## WHAT YOU ARE ASKED TO DO:
Please set down, word for word, each line from the one containing "none => false" through the final line of the records below, both included, and nothing else.

▬▬▬▬▬▬

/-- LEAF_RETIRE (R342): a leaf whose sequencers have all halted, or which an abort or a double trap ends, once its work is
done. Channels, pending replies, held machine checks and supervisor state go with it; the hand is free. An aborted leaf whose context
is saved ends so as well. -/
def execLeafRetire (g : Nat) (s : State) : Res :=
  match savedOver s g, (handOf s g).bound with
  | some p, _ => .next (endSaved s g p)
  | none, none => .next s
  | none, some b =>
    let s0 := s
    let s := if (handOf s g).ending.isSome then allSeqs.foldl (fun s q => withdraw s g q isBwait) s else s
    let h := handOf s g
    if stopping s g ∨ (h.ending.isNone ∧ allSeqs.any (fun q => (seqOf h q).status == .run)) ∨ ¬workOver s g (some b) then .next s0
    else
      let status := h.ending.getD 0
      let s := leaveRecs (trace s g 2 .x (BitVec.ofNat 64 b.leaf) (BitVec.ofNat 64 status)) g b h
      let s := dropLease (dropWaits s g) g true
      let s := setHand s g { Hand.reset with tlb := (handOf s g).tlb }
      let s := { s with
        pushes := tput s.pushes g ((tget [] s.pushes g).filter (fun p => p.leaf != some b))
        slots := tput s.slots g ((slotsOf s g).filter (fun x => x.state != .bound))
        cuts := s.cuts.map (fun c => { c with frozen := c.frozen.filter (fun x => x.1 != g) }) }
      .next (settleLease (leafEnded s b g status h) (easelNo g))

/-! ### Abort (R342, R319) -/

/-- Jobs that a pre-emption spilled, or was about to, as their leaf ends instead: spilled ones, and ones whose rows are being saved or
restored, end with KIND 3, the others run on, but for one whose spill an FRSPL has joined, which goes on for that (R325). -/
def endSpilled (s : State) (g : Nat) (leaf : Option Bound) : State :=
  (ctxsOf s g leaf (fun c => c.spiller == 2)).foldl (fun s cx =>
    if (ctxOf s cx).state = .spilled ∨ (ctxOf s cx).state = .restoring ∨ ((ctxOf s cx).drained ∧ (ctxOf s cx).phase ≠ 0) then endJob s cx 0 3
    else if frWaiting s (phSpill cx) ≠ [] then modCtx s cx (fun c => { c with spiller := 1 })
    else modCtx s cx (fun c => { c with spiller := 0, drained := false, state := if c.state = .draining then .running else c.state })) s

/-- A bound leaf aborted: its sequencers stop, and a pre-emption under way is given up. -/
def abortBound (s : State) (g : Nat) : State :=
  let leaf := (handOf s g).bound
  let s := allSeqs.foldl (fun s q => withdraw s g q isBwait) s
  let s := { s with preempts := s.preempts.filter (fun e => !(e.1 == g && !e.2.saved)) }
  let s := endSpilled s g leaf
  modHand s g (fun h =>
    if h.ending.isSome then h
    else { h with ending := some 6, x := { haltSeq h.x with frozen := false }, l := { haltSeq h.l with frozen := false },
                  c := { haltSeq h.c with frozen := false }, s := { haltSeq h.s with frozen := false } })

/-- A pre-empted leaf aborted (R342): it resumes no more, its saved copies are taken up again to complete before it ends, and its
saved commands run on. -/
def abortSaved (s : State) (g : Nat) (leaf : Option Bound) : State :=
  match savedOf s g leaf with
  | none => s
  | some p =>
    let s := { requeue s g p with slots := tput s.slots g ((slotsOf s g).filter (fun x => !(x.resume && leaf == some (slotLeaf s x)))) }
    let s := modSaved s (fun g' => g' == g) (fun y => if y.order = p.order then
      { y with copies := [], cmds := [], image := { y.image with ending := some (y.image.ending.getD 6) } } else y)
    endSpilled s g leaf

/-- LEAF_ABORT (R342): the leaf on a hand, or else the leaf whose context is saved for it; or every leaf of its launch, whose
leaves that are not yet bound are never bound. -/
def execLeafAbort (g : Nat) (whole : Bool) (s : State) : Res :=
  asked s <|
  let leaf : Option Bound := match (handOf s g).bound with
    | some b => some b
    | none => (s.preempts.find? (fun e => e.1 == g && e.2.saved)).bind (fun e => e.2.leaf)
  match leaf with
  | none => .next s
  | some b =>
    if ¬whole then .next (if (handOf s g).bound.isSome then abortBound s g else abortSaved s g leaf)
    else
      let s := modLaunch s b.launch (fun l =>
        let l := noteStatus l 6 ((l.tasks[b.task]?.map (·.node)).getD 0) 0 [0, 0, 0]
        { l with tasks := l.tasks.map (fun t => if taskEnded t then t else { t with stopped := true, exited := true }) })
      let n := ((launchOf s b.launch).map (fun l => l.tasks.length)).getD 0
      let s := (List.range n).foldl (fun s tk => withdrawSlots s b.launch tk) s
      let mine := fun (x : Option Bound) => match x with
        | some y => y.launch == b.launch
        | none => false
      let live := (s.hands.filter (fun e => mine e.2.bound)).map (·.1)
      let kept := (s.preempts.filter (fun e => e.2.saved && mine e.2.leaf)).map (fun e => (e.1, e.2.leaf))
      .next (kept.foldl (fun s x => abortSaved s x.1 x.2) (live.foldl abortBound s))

▬▬▬▬▬▬

## WRITTEN REPLY:
        | none => false
      let live := (s.hands.filter (fun e => mine e.2.bound)).map (·.1)
      let kept := (s.preempts.filter (fun e => e.2.saved && mine e.2.leaf)).map (fun e => (e.1, e.2.leaf))
      .next (kept.foldl (fun s x => abortSaved s x.1 x.2) (live.foldl abortBound s))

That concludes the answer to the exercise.